-- ==== Sys2Proof/Tests/Slice0.lean ====
section
/-! SUPPORT. The model's own tests. Expected values are those of 95_test_vectors or worked out by hand from the rules; the
theorems named `witness_<Obligation>` meet all hypotheses of a statement at once, clause by clause. -/

namespace Sys2Proof.Tests

open Sys2Proof.Machine Sys2Proof.Safety

/-! ### Helpers -/

/-- The state a step leaves. -/
def after (o : Host.Outcome State Fault Refusal) : Option State :=
  match o with
  | .next t => some t
  | .fault _ => none
  | .refused _ => none

theorem of_after {o : Host.Outcome State Fault Refusal} {P : State → Bool} (h : (after o).any P = true) :
    ∃ t, o = .next t ∧ P t = true := by
  cases o with
  | next t => exact ⟨t, rfl, h⟩
  | fault r => exact nomatch r
  | refused r => exact absurd h Bool.false_ne_true

/-- From reset with PROTO = 0: CST, and the byte on the ports. -/
def cpAt (st : BitVec 3) (b : Byte) : State := { State.resetWith .cp with cst := st, inputs := [acceptEdge b] }

/-- From reset with PROTO = 1: IST, and the byte on the ports. -/
def ibAt (st : BitVec 3) (b : Byte) : State := { State.resetWith .ib with ist := st, inputs := [acceptEdge b] }

/-- One step, looked at through f. -/
def see {α : Type} (s : State) (f : State → α) : Option α := (after (step s)).map f

/-- OUT_VALID, EV_CSUM_ERR, EV_TEST_MISMATCH. -/
def pulses (s : State) : List Bool := [s.outValid, s.evCsumErr, s.evTestMismatch]

/-- The payload of CP-F7: seven words 1511. -/
def p1511 : Payload := #v[5, 0xE7, 5, 0xE7, 5, 0xE7, 5, 0xE7, 5, 0xE7, 5, 0xE7, 5, 0xE7]

/-- The payload of CP-F2: the test word 1600 differs from word 2, 1511. -/
def pF2 : Payload := #v[3, 0xE8, 7, 0xE6, 5, 0xE7, 5, 0xDC, 0x0B, 0xB8, 3, 0xE7, 6, 0x40]

/-- Fourteen channels 1500 (S2). -/
def c1500 : Frame := Vector.replicate 14 1500

/-! ### WellFormed refuses an ill-formed term of each check -/

theorem test_wf_cpScanASkip : (Instr.cpScanASkip 0x55).wf = false := by decide
theorem test_wf_cpScanBFail_fc : (Instr.cpScanBFail 0xFC).wf = false := by decide
theorem test_wf_cpScanBFail_55 : (Instr.cpScanBFail 0x55).wf = false := by decide
theorem test_wf_cpBadState : (Instr.cpBadState 4 0x12).wf = false := by decide
theorem test_wf_ibHdrASkip : (Instr.ibHdrASkip 0x20).wf = false := by decide
theorem test_wf_ibHdrBFail : (Instr.ibHdrBFail 0x40).wf = false := by decide
theorem test_wf_ibBadState : (Instr.ibBadState 5 0x12).wf = false := by decide

/-! ### Words written out from R88 and R89, bit by bit: PROTO, ST, b -/

theorem test_word_cpScanASync : decodeW 0b0_000_01010101 = .cpScanASync := by decide
theorem test_word_cpScanASkip : decodeW 0b0_000_11111100 = .cpScanASkip 0xFC := by decide
theorem test_word_cpScanBOk : decodeW 0b0_001_11111100 = .cpScanBOk := by decide
theorem test_word_cpScanBResync : decodeW 0b0_001_01010101 = .cpScanBResync := by decide
theorem test_word_cpScanBFail : decodeW 0b0_001_00100000 = .cpScanBFail 0x20 := by decide
theorem test_word_cpPayloadByte : decodeW 0b0_010_01010101 = .cpPayloadByte 0x55 := by decide
theorem test_word_cpCsumHi : decodeW 0b0_011_00000110 = .cpCsumHi 0x06 := by decide
theorem test_word_cpCsumLo : decodeW 0b0_100_01110100 = .cpCsumLo 0x74 := by decide
theorem test_word_cpBadState : decodeW 0b0_101_00010010 = .cpBadState 5 0x12 := by decide
theorem test_word_ibHdrASync : decodeW 0b1_000_00100000 = .ibHdrASync := by decide
theorem test_word_ibHdrASkip : decodeW 0b1_000_01000000 = .ibHdrASkip 0x40 := by decide
theorem test_word_ibHdrBOk : decodeW 0b1_001_01000000 = .ibHdrBOk := by decide
theorem test_word_ibHdrBFail : decodeW 0b1_001_00100000 = .ibHdrBFail 0x20 := by decide
theorem test_word_ibIntLo : decodeW 0b1_010_11011100 = .ibIntLo 0xDC := by decide
theorem test_word_ibIntHi : decodeW 0b1_011_00000101 = .ibIntHi 0x05 := by decide
theorem test_word_ibCheckA : decodeW 0b1_100_01010001 = .ibCheckA 0x51 := by decide
theorem test_word_ibCheckB : decodeW 0b1_101_11110011 = .ibCheckB 0xF3 := by decide
theorem test_word_ibBadState : decodeW 0b1_111_00000000 = .ibBadState 7 0x00 := by decide
/-- R170: the mapper rows, by the PROTO bit. -/
theorem test_word_mapCp : decodeTableWord 8 0 = some .mapCp := by decide
theorem test_word_mapIb : decodeTableWord 8 1 = some .mapIb := by decide
/-- The two bytes of a word of 16 table bits. -/
theorem test_tableWord : decodeTableWord 16 0x0474 = some (.cpCsumLo 0x74) := by decide
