-- ==== Sys2Proof/Syntax.lean ====
section
/-! DEFINITION. The syntax: one constructor per row of spec/opcode_table.json, 177 in all (00_scope.md R2).
Operands stand in assembler order (30_encoding.md R127), as the fields of 30_encoding.md R91; a name ending in `Rc`
is the record form (suffix `.`), `o` the overflow-recording form. Two operands are held decoded: the SPR number after
the 5-bit swap (R113) and the byte count of `lswi`/`stswi` after the reading of 0 as 32 (R115). -/

namespace Sys2Proof

/-- The number of a general register, 0 to 31 (10_state.md R20). -/
abbrev Reg := BitVec 5

/-- The number of a CR field, 0 to 7 (30_encoding.md R118). -/
abbrev CrField := BitVec 3

/-- The MSB-first number of a CR bit, 0 to 31 (30_encoding.md R117, R118). -/
abbrev CrBit := BitVec 5
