-- ==== Sys2Proof/Machine/Bits.lean ====
section
/-! DEFINITION. Bit-level helpers on words: extension, single bits, bytes, rotation, masks, leading zeros
(00_scope.md R6 to R8; 40_helpers.md R136, R137, R139). -/

namespace Sys2Proof.Machine

/-- `zext_32(v)` (00_scope.md R8). -/
def zext32 {w : Nat} (v : BitVec w) : Word := v.setWidth 32

/-- `sext_32(v)` (00_scope.md R8). -/
def sext32 {w : Nat} (v : BitVec w) : Word := v.signExtend 32

/-- `zext_64(v)` (00_scope.md R8). -/
def zext64 (v : Word) : BitVec 64 := v.setWidth 64

/-- `sext_64(v)` (00_scope.md R8). -/
def sext64 (v : Word) : BitVec 64 := v.signExtend 64

/-- The word whose bits are all `b`. -/
def replicateBit (b : Bool) : Word := if b then 0xFFFFFFFF#32 else 0#32

/-- `v` with bit `k` (LSB-0, below 32) replaced by `b` (00_scope.md R9). -/
def setBit (v : Word) (k : Nat) (b : Bool) : Word :=
  (v &&& ~~~(1#32 <<< k)) ||| ((replicateBit b &&& 1#32) <<< k)

/-- `v` with the bits selected by `m` taken from `new` (00_scope.md R9). -/
def insertUnder (m new v : Word) : Word := (new &&& m) ||| (v &&& ~~~m)

/-- Byte `j` of a word, counted from the most significant: `v[31-8j : 24-8j]`, `j` = 0 to 3. -/
def byteOf (v : Word) (j : Nat) : Byte := (v >>> (24 - 8 * j)).setWidth 8

/-- `v` with byte `j`, counted from the most significant, replaced by `b`. -/
def setByte (v : Word) (j : Nat) (b : Byte) : Word :=
  insertUnder (0xFF#32 <<< (24 - 8 * j)) (b.setWidth 32 <<< (24 - 8 * j)) v

/-- `ROTL32(value, n)`, `n` = 0 to 31 (40_helpers.md R136): bit `i` moves to bit `(i + n) mod 32`. The amount has
five bits, so an amount outside R136's domain cannot be named. -/
def rotl32 (value : Word) (n : BitVec 5) : Word :=
  (value <<< n.toNat) ||| (value >>> (32 - n.toNat))

/-- The bits of `MASK` for a range that does not wrap, by R137's closed form:
`(0xFFFFFFFF >> start) AND (0xFFFFFFFF << (31 - end))`. -/
def maskPlain (start stop : Nat) : Word :=
  (0xFFFFFFFF#32 >>> start) &&& (0xFFFFFFFF#32 <<< (31 - stop))

/-- `MASK(start, end)` (40_helpers.md R137): the MSB-first bits `start` to `end`, wrapping past bit 31 when
`start > end`. -/
def mask (start stop : BitVec 5) : Word :=
  if start.toNat ≤ stop.toNat then maskPlain start.toNat stop.toNat
  else maskPlain start.toNat 31 ||| maskPlain 0 stop.toNat

/-- The number of consecutive zero bits of `value` from bit `k - 1` downward. -/
def leadingZerosBelow (value : Word) : Nat → Nat
  | 0 => 0
  | k + 1 => if value.getLsbD k then 0 else leadingZerosBelow value k + 1

/-- `CLZ32(value)`, 0 to 32 (40_helpers.md R139). -/
def clz32 (value : Word) : Nat := leadingZerosBelow value 32

end Sys2Proof.Machine
end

_ _ _

# Activity:
Extract from the data every line where "toNat" shows up.

# Response area:
  (value <<< n.toNat) ||| (value >>> (32 - n.toNat))
  if start.toNat ≤ stop.toNat then maskPlain start.toNat stop.toNat
  else maskPlain start.toNat 31 ||| maskPlain 0 stop.toNat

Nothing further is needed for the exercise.